The remedy involves bypassing the library's blocking accept loop and managing the file descriptor manaully:

• Configure the SCTP socket to non-blocking mode.
• Implement a custom epoll-based event loop. (Avoid select or poll as their performance degrades severely under high file descriptor counts).

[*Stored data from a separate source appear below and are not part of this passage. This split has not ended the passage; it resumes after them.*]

-- ==== Sys2Proof/Tests/Slice0.lean ====
section
/-! SUPPORT. Tests/Slice0.lean: the smoke test of WellFormed.lean, small runs against values worked out from the spec, and, for each
statement, states and operands that meet the hypotheses of each of its clauses. -/

namespace Sys2Proof.Machine

/-! ## States for tests -/

/-- The module in STANDBY with the link up, every domain of the module on and SYS leaf A serving. -/
def up : State :=
  ((State.reset.modPower fun p => { p with aon := true, host := true, clk := true, clkRoot := 0, bootPhase := 6, perst := false }).wr GLB
    R.GLB_MODE_CUR MODE_STANDBY).wr HIF R.HIF_LINK_UP 1
/-- The module in mode m, otherwise as `up`. -/
def inMode (m : Nat) : State := up.wr GLB R.GLB_MODE_CUR m
/-- RUN with group 0 on, both its leaves LOCKED, and one site enabled. -/
def running : State :=
  (((inMode MODE_RUN).modGrp 0 fun x => { x with on := true, siteMap := [3, 12, 0, 0], siteCfg := [1, 1, 1, 1] }).wr (LP 0)
    R.LP_LSTATE_STATE L_LOCKED).wr (LP 1) R.LP_LSTATE_STATE L_LOCKED
/-- Engine 0 of a running module about to issue the program word w. -/
def issuing (w : Word) : State := running.modEng 0 fun x => { x with on := true, st := E_RUN, prog := [(0, w)] }
def State.withCmds (s : State) (l : List Cmd) : State := { s with cmds := l }
def State.withHolds (s : State) (l : List Hold) : State := { s with holds := l }
def State.withTap (s : State) (x : TapSt) : State := { s with tap := x }
def State.withRun (s : State) (b : Bool) : State := { s with running := b }
def State.withLinkLost (s : State) (b : Bool) : State := { s with linkLost := b }
def State.withModRecs (s : State) (l : List (Nat × Nat × List Word)) : State := { s with modRecs := l }
def State.withKw (s : State) (l : List KwFrame) : State := { s with kw := { bufs := l } }
def State.withVariant (s : State) (v : Variant) : State := { s with variant := v }

end Sys2Proof.Machine

section
set_option Elab.async false

open Sys2Proof Sys2Proof.Machine

/-- The state after one command. -/
def after (c : Instr) (s : State) : State :=
  match exec c s with
  | .next t => t
  | _ => s

/-! ## The form of operands: a term that has it and one that has not, for each check -/

/-- A telemetry frame with every list empty. -/
def noFrame : Telemetry :=
  { vin := 0, pin := 0, vinOut := false, vinIn := false, volts := [], amps := [], bins := [], outs := [], ins := [], hold := false,
    energy := 0, bankNj := [], restNj := 0, held := [] }

/-- A telemetry frame with an entry for every rail and bank. -/
def frame0 : Telemetry :=
  { noFrame with volts := List.replicate 6 0, amps := List.replicate 6 0, bins := List.replicate 6 0,
                 outs := List.replicate 6 false, ins := List.replicate 6 true, bankNj := List.replicate 4 0 }

theorem test_wf_telemetry :
    (Instr.telemetryFrame frame0 false).wf = true ∧ (Instr.telemetryFrame noFrame false).wf = false
    ∧ (Instr.telemetryFrame { frame0 with held := [(0, [1])] } false).wf = false
    ∧ (Instr.telemetryFrame { frame0 with vinOut := true, vinIn := true } false).wf = false
    ∧ (Instr.telemetryFrame { frame0 with outs := List.replicate 6 true } false).wf = false := by decide
theorem test_wf_missing_edge :
    (Instr.missingEdge 0 0 (List.replicate 34 0)).wf = true ∧ (Instr.missingEdge 0 0 (List.replicate 33 0)).wf = false := by decide
theorem test_wf_monitor_gate :
    (Instr.monitorGateEnd 0 0 (List.replicate 34 0) 0 0 0).wf = true ∧ (Instr.monitorGateEnd 0 0 [] 0 0 0).wf = false := by decide
theorem test_wf_measure :
    (Instr.measureComplete 0 0 0 0 (List.replicate 34 0) 0).wf = true
    ∧ (Instr.measureComplete 0 0 0 0 (List.replicate 35 0) 0).wf = false := by decide
theorem test_wf_descriptor :
    (Instr.descriptorFetch (List.replicate 16 0)).wf = true ∧ (Instr.descriptorFetch (List.replicate 15 0)).wf = false := by decide
theorem test_wf_keyway_write :
    (Instr.keywayWriteFrame 0 0 (List.replicate 256 0) 0).wf = true
    ∧ (Instr.keywayWriteFrame 0 0 (List.replicate 257 0) 0).wf = false := by decide +kernel
theorem test_wf_evaluation :
    (Instr.hkEvaluation ⟨List.replicate 24 0, 0, 0, 0⟩ [] [] 0).wf = true
    ∧ (Instr.hkEvaluation ⟨List.replicate 23 0, 0, 0, 0⟩ [] [] 0).wf = false := by decide
theorem test_wf_register_write :
    (Instr.registerWrite .pcie 0x0C 0 0xF ⟨0, 0, 0, 0, false, 0, false⟩).wf = true
    ∧ (Instr.registerWrite .pcie 0x0E 0 0xF ⟨0, 0, 0, 0, false, 0, false⟩).wf = false := by decide
theorem test_wf_stall :
    (Instr.stallTimeout .pcie 0x20 true).wf = true ∧ (Instr.stallTimeout .pcie 0x21 true).wf = false := by decide
theorem test_wf_bypass : (Instr.bypass 0xFF).wf = true ∧ (Instr.bypass 0x10).wf = false := by decide

/-! ## Values that the spec works out -/

/-- No row of the opcode table has bits, so no word spells a command. -/
theorem test_no_word_spells_a_command : decodeTableWord 32 0x74000000 = none := by decide

/-- R228's encoding examples: LKI 0, FMAC.N g5, g2, g4 and CMPI.LT p1, g13, 5. -/
theorem test_encodings :
    opcodeOf 0x74000000 = 0x1D ∧ fieldD 0x74000000 = 0
    ∧ opcodeOf 0xAD492000 = 0x2B ∧ fieldD 0xAD492000 = 5 ∧ fieldA 0xAD492000 = 2 ∧ fieldB 0xAD492000 = 4 ∧ getBits 0xAD492000 13 1 = 1
    ∧ opcodeOf 0x355A0005 = 0x0D ∧ getBits 0x355A0005 24 2 = 1 ∧ getBits 0x355A0005 0 17 = 5 := by decide

/-- Chapter 20, worked example: decoding addresses. -/
theorem test_addresses :
    blkAt 0x1A6208 = some (.ch 166) ∧ reduceOff (.ch 166) 0x1A6208 = 0x208
    ∧ blkAt 0x019708 = some (.gs 9) ∧ reduceOff (.gs 9) 0x019708 = 0x308
    ∧ blkAt 0x025E40 = some (.out 5) ∧ reduceOff (.out 5) 0x025E40 = 0x640
    ∧ blkAt 0x88600C = some (.eng 289) ∧ reduceOff (.eng 289) 0x88600C = 0x200C
    ∧ blkAt 0x004FF8 = some .hk ∧ reduceOff .hk 0x004FF8 = 0x1F8 ∧ rowAt .hk 0x1F8 = none
    ∧ blkAt 0x0B2000 = none := by decide +kernel

/-- Chapter 03, worked examples: 8.292 GHz as 41 + 23/50 and as a binary fraction, legal at LBW 5 from 100 MHz doubled. -/
theorem test_ratios :
    ratioOfWords 0x17 0x32 0x20029 = { fmt := 2, n := 41, num := 23, den := 50 }
    ∧ ratioOfWords 0xC28F5C29 0x75 0x10029 = { fmt := 1, n := 41, num := 505775348777, den := 2 ^ 40 }
    ∧ fvcoOf 100000000 true 1 { fmt := 2, n := 41, num := 23, den := 50 } = (8292000000 * 50, 50)
    ∧ legal 100000000 true 1 5 { fmt := 2, n := 41, num := 23, den := 50 } = true := by decide +kernel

To extract the file descriptor and apply non-blocking settings during creation:

type nonBlockingSctpListener struct {
	*sctp.SCTPListener
	rawFd int
}

func createNonBlockingSctpListener(network, addr string) (*nonBlockingSctpListener, error) {
	parsedAddr, err := parseSctpAddress(addr)
	if err != nil {
		return nil, err
	}

	capturedFd := 0
	cfg := sctp.SocketConfig{
		InitMsg: sctp.InitMsg{NumOstreams: sctp.SCTP_MAX_STREAM},
		Control: func(net, address string, rawConn syscall.RawConn) error {
			return rawConn.Control(func(fd uintptr) {
				if err := syscall.SetNonblock(int(fd), true); err != nil {
					syscall.Close(int(fd))
					return
				}
				capturedFd = int(fd)
			})
		},
	}

	listener, err := cfg.Listen(network, parsedAddr)
	if err != nil {
		return nil, err
	}

	return &nonBlockingSctpListener{SCTPListener: listener, rawFd: capturedFd}, nil
}

Production Metrics

In a production deployment on a 4-core machine, this approach yields significant resource savings. The process manages over 1200 file descriptors (encompassing TCP, UDP, and SCTPv6 sockets across various namespaces), yet operates with merely 14 OS threads. This confirms the viability of sharing threads across multipel namespace contexts rather than dedicating a thread per namespace.